Stored data
-- ==== Sys2Proof/Decode.lean ====
section
/-! DEFINITION. The decoder of command words, total on every 32-bit word and rejecting by name, and the encoder. -/

namespace Sys2Proof

/-- Why a word is no command (30_encoding.md R94). Both end in ILLEGAL_COMMAND. -/
inductive Reject where
  /-- OP is 0x7..0xF. -/
  | illegalOpcode
  /-- OP is listed, but RSV is not 0, or ARG is not 0 and the opcode takes no operand. -/
  | reservedBitsSet
  deriving DecidableEq, Repr

/-- OP, bits [3:0] (R89). -/
def opField (w : Word) : Nat := w.toNat % 2 ^ 4

/-- RSV, bits [15:4] (R89). -/
def rsvField (w : Word) : Nat := w.toNat / 2 ^ 4 % 2 ^ 12

/-- ARG, bits [31:16] (R89, R91). -/
def argField (w : Word) : Nat := w.toNat / 2 ^ 16

/-- A command with no operand: bits [31:4] must be 0 (R96). -/
def plainCommand (w : Word) (i : Instr) : Except Reject Instr :=
  if rsvField w = 0 ∧ argField w = 0 then .ok i else .error .reservedBitsSet

/-- The decoding procedure of R96. -/
def decodeCmd (w : Word) : Except Reject Instr :=
  match opField w with
  | 0x0 => plainCommand w .nop
  | 0x1 => plainCommand w .build
  | 0x2 => plainCommand w .genCodes
  | 0x3 => plainCommand w .decode
  | 0x4 => plainCommand w .pqClear
  | 0x5 => if rsvField w = 0 then .ok (.pqInsert (argField w)) else .error .reservedBitsSet
  | 0x6 => plainCommand w .pqExtract
  | _ => .error .illegalOpcode

/-- The command word of fields OP and ARG, with RSV = 0 (R89). -/
def commandWord (op arg : Nat) : Word := BitVec.ofNat 32 (arg * 2 ^ 16 + op)

/-- The word of a command (R93, the match column; R98, the pseudo-statements). -/
def encode : Instr → Word
  | .nop => commandWord 0x0 0
  | .build => commandWord 0x1 0
  | .genCodes => commandWord 0x2 0
  | .decode => commandWord 0x3 0
  | .pqClear => commandWord 0x4 0
  | .pqInsert id => commandWord 0x5 id
  | .pqExtract => commandWord 0x6 0

/-- The command read from a word given as a number, bit 0 the least significant bit of the one word a command has
(R90). Bits at or above `nbits` are 0. -/
def decodeTableWord (nbits w : Nat) : Option Instr :=
  match decodeCmd (BitVec.ofNat 32 (w % 2 ^ nbits)) with
  | .ok i => some i
  | .error _ => none

end Sys2Proof
end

→ WORK INSTRUCTION: Starting from the line with "(R89, R91). -/", write out every remaining line of the data above exactly, the final line included, and nothing before it.

→ ANSWER TO THE PROBLEM:
/-- ARG, bits [31:16] (R89, R91). -/
def argField (w : Word) : Nat := w.toNat / 2 ^ 16

/-- A command with no operand: bits [31:4] must be 0 (R96). -/
def plainCommand (w : Word) (i : Instr) : Except Reject Instr :=
  if rsvField w = 0 ∧ argField w = 0 then .ok i else .error .reservedBitsSet

/-- The decoding procedure of R96. -/
def decodeCmd (w : Word) : Except Reject Instr :=
  match opField w with
  | 0x0 => plainCommand w .nop
  | 0x1 => plainCommand w .build
  | 0x2 => plainCommand w .genCodes
  | 0x3 => plainCommand w .decode
  | 0x4 => plainCommand w .pqClear
  | 0x5 => if rsvField w = 0 then .ok (.pqInsert (argField w)) else .error .reservedBitsSet
  | 0x6 => plainCommand w .pqExtract
  | _ => .error .illegalOpcode

/-- The command word of fields OP and ARG, with RSV = 0 (R89). -/
def commandWord (op arg : Nat) : Word := BitVec.ofNat 32 (arg * 2 ^ 16 + op)

/-- The word of a command (R93, the match column; R98, the pseudo-statements). -/
def encode : Instr → Word
  | .nop => commandWord 0x0 0
  | .build => commandWord 0x1 0
  | .genCodes => commandWord 0x2 0
  | .decode => commandWord 0x3 0
  | .pqClear => commandWord 0x4 0
  | .pqInsert id => commandWord 0x5 id
  | .pqExtract => commandWord 0x6 0

/-- The command read from a word given as a number, bit 0 the least significant bit of the one word a command has
(R90). Bits at or above `nbits` are 0. -/
def decodeTableWord (nbits w : Nat) : Option Instr :=
  match decodeCmd (BitVec.ofNat 32 (w % 2 ^ nbits)) with
  | .ok i => some i
  | .error _ => none

end Sys2Proof
end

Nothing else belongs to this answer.